-- ==== Sys2Proof/Laws/Keeps.lean ====
section
/-! SUPPORT. What every operation and every meaning leaves alone: the queue of waiting commands, and the canonical form of the
stores and of the register tables. -/

namespace Sys2Proof.Machine

/-- The meaning goes on, to a state of which `Keeps` holds. -/
def KeepsO (s : State) (o : Host.Outcome State Fault Refusal) : Prop := ∃ t, o = .next t ∧ Keeps s t

theorem Keeps.refl (s : State) : Keeps s s := ⟨rfl, id⟩

theorem Keeps.trans {s t u : State} (h : Keeps s t) (k : Keeps t u) : Keeps s u :=
  ⟨k.1.trans h.1, fun w => k.2 (h.2 w)⟩

/-- A change of anything else than the stores, the tables and the queue. -/
theorem Keeps.mk_iff {s t : State} (m fr hp q fl sp d j px sf w se sc pw tp)
    (h1 : sp.cells = t.spd.cells) (h2 : d.cells = t.ddr.cells) (h3 : fl.cells = t.flash.cells) :
    Keeps s (State.mk t.pending t.regs t.counts m fr hp q fl sp d j px sf w se sc pw tp) ↔ Keeps s t := by
  unfold Keeps State.sound State.storesWf State.tablesWf
  simp only [h1, h2, h3]

/-- A change that keeps a sound state sound. -/
theorem Keeps.of {s t u : State} (h : Keeps s t) (hp : u.pending = t.pending) (hw : t.sound → u.sound) : Keeps s u :=
  ⟨hp.trans h.1, fun w => hw (h.2 w)⟩

theorem Keeps.ite {s a b : State} {c : Prop} [Decidable c] (h1 : Keeps s a) (h2 : Keeps s b) :
    Keeps s (if c then a else b) := by split <;> assumption
theorem KeepsO.ite {s : State} {a b} {c : Prop} [Decidable c] (h1 : KeepsO s a) (h2 : KeepsO s b) :
    KeepsO s (if c then a else b) := by split <;> assumption
theorem KeepsO.next {s t : State} (h : Keeps s t) : KeepsO s (.next t) := ⟨t, rfl, h⟩
theorem Keeps.foldl {α : Type _} {s t : State} (h : Keeps s t) (g : State → α → State)
    (hg : ∀ u a, Keeps s u → Keeps s (g u a)) (l : List α) : Keeps s (l.foldl g t) := by
  induction l generalizing t with
  | nil => exact h
  | cons a l ih => exact ih (hg t a h)
theorem Keeps.loop {s t : State} (h : Keeps s t) (n : Nat) (g : State → Nat → State)
    (hg : ∀ u a, Keeps s u → Keeps s (g u a)) : Keeps s (loop n t g) := Keeps.foldl h g hg _
theorem Keeps.getD {s t : State} {o : Option State} (h : Keeps s t) (ho : ∀ u, o = some u → Keeps s u) : Keeps s (o.getD t) := by
  cases o with
  | none => exact h
  | some u => exact ho u rfl

/-- A loop over pairs of which one part is the state. -/
theorem Keeps.foldlOf {β α : Type _} {s : State} (pr : β → State) (g : β → α → β)
    (hg : ∀ x a, Keeps s (pr x) → Keeps s (pr (g x a))) (l : List α) (x : β) (h : Keeps s (pr x)) :
    Keeps s (pr (l.foldl g x)) := by
  induction l generalizing x with
  | nil => exact h
  | cons a l ih => exact ih _ (hg x a h)

theorem Keeps.snd {α : Type _} {s t : State} {p : α × State} {a : α} (h : Keeps s p.2) (e : p = (a, t)) : Keeps s t := by
  subst e; exact h
theorem Keeps.snd2 {α β : Type _} {s t : State} {p : α × β × State} {a : α} {b : β} (h : Keeps s p.2.2)
    (e : p = (a, b, t)) : Keeps s t := by
  subst e; exact h
theorem Keeps.fst {α : Type _} {s t : State} {p : State × α} {a : α} (h : Keeps s p.1) (e : p = (t, a)) : Keeps s t := by
  subst e; exact h

end Sys2Proof.Machine
end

———

Would you please write out, exactly and with no other lines, the stretch of the listing above from the line containing "(hp : u.pending" through the line containing "induction l generalizing t with"?

*Solved problem:*
theorem Keeps.of {s t u : State} (h : Keeps s t) (hp : u.pending = t.pending) (hw : t.sound → u.sound) : Keeps s u :=
  ⟨hp.trans h.1, fun w => hw (h.2 w)⟩

theorem Keeps.ite {s a b : State} {c : Prop} [Decidable c] (h1 : Keeps s a) (h2 : Keeps s b) :
    Keeps s (if c then a else b) := by split <;> assumption
theorem KeepsO.ite {s : State} {a b} {c : Prop} [Decidable c] (h1 : KeepsO s a) (h2 : KeepsO s b) :
    KeepsO s (if c then a else b) := by split <;> assumption
theorem KeepsO.next {s t : State} (h : Keeps s t) : KeepsO s (.next t) := ⟨t, rfl, h⟩
theorem Keeps.foldl {α : Type _} {s t : State} (h : Keeps s t) (g : State → α → State)
    (hg : ∀ u a, Keeps s u → Keeps s (g u a)) (l : List α) : Keeps s (l.foldl g t) := by
  induction l generalizing t with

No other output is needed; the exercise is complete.